## SOURCE RECORDS

┌──

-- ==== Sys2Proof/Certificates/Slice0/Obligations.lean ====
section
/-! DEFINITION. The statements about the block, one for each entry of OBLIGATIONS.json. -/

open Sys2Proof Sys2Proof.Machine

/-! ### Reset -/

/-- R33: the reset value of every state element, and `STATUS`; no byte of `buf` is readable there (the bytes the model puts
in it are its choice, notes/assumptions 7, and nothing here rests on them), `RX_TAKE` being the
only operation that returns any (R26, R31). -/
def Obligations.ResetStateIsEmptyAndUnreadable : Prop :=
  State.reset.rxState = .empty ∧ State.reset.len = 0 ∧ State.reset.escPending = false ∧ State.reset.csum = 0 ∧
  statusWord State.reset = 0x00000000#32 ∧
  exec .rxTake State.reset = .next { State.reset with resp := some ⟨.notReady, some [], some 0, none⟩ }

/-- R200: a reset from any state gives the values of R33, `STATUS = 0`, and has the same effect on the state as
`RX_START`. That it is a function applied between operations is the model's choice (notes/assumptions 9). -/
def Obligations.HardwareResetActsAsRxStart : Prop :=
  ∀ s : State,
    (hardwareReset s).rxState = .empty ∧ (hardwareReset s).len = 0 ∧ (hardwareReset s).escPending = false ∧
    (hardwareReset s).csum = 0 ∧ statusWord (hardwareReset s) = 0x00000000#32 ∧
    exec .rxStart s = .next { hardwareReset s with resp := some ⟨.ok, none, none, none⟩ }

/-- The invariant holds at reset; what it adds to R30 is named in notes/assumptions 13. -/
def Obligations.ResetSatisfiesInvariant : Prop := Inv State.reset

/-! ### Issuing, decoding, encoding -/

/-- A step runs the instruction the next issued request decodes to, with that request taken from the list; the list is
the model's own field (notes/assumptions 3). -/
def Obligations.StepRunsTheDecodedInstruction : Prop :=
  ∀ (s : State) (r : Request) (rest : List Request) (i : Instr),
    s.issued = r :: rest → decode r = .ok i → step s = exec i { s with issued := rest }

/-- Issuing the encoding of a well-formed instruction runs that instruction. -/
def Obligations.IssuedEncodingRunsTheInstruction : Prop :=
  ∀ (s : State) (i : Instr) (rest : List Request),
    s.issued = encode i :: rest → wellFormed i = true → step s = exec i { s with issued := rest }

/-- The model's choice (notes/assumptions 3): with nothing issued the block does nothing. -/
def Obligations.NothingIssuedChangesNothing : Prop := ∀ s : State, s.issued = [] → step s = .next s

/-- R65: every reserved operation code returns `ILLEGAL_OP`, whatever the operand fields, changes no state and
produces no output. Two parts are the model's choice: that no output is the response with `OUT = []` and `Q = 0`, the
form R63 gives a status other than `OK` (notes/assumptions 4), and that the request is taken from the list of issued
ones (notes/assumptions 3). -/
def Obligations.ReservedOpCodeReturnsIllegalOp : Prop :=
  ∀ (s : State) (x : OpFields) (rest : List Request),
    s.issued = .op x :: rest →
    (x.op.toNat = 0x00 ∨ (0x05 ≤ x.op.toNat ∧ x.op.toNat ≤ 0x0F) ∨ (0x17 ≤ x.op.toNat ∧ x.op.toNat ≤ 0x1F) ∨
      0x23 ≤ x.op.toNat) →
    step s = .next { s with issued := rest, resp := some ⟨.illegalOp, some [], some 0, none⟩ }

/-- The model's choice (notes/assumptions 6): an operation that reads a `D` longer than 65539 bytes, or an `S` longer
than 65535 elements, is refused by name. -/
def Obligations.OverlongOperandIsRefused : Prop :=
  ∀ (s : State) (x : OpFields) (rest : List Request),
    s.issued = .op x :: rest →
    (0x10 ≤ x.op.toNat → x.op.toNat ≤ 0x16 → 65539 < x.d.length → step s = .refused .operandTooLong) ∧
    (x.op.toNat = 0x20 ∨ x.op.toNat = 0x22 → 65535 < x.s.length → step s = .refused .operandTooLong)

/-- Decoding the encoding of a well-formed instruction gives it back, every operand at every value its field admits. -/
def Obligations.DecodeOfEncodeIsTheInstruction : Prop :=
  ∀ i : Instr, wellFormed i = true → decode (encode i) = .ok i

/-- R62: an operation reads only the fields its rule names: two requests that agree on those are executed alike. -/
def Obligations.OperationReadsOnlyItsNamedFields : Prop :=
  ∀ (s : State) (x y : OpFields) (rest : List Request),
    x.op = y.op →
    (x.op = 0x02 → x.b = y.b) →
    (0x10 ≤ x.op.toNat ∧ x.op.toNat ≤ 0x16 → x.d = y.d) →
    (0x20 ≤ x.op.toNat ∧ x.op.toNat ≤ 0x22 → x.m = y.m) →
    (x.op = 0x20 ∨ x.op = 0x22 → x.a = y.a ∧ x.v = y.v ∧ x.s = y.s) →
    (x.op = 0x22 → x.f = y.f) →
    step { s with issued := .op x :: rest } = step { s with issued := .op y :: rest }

└──

With the first line of the records as the start and the line holding "the state as" as the end, please copy exactly those lines and no others.

## RESPONSE
-- ==== Sys2Proof/Certificates/Slice0/Obligations.lean ====
section
/-! DEFINITION. The statements about the block, one for each entry of OBLIGATIONS.json. -/

open Sys2Proof Sys2Proof.Machine

/-! ### Reset -/

/-- R33: the reset value of every state element, and `STATUS`; no byte of `buf` is readable there (the bytes the model puts
in it are its choice, notes/assumptions 7, and nothing here rests on them), `RX_TAKE` being the
only operation that returns any (R26, R31). -/
def Obligations.ResetStateIsEmptyAndUnreadable : Prop :=
  State.reset.rxState = .empty ∧ State.reset.len = 0 ∧ State.reset.escPending = false ∧ State.reset.csum = 0 ∧
  statusWord State.reset = 0x00000000#32 ∧
  exec .rxTake State.reset = .next { State.reset with resp := some ⟨.notReady, some [], some 0, none⟩ }

/-- R200: a reset from any state gives the values of R33, `STATUS = 0`, and has the same effect on the state as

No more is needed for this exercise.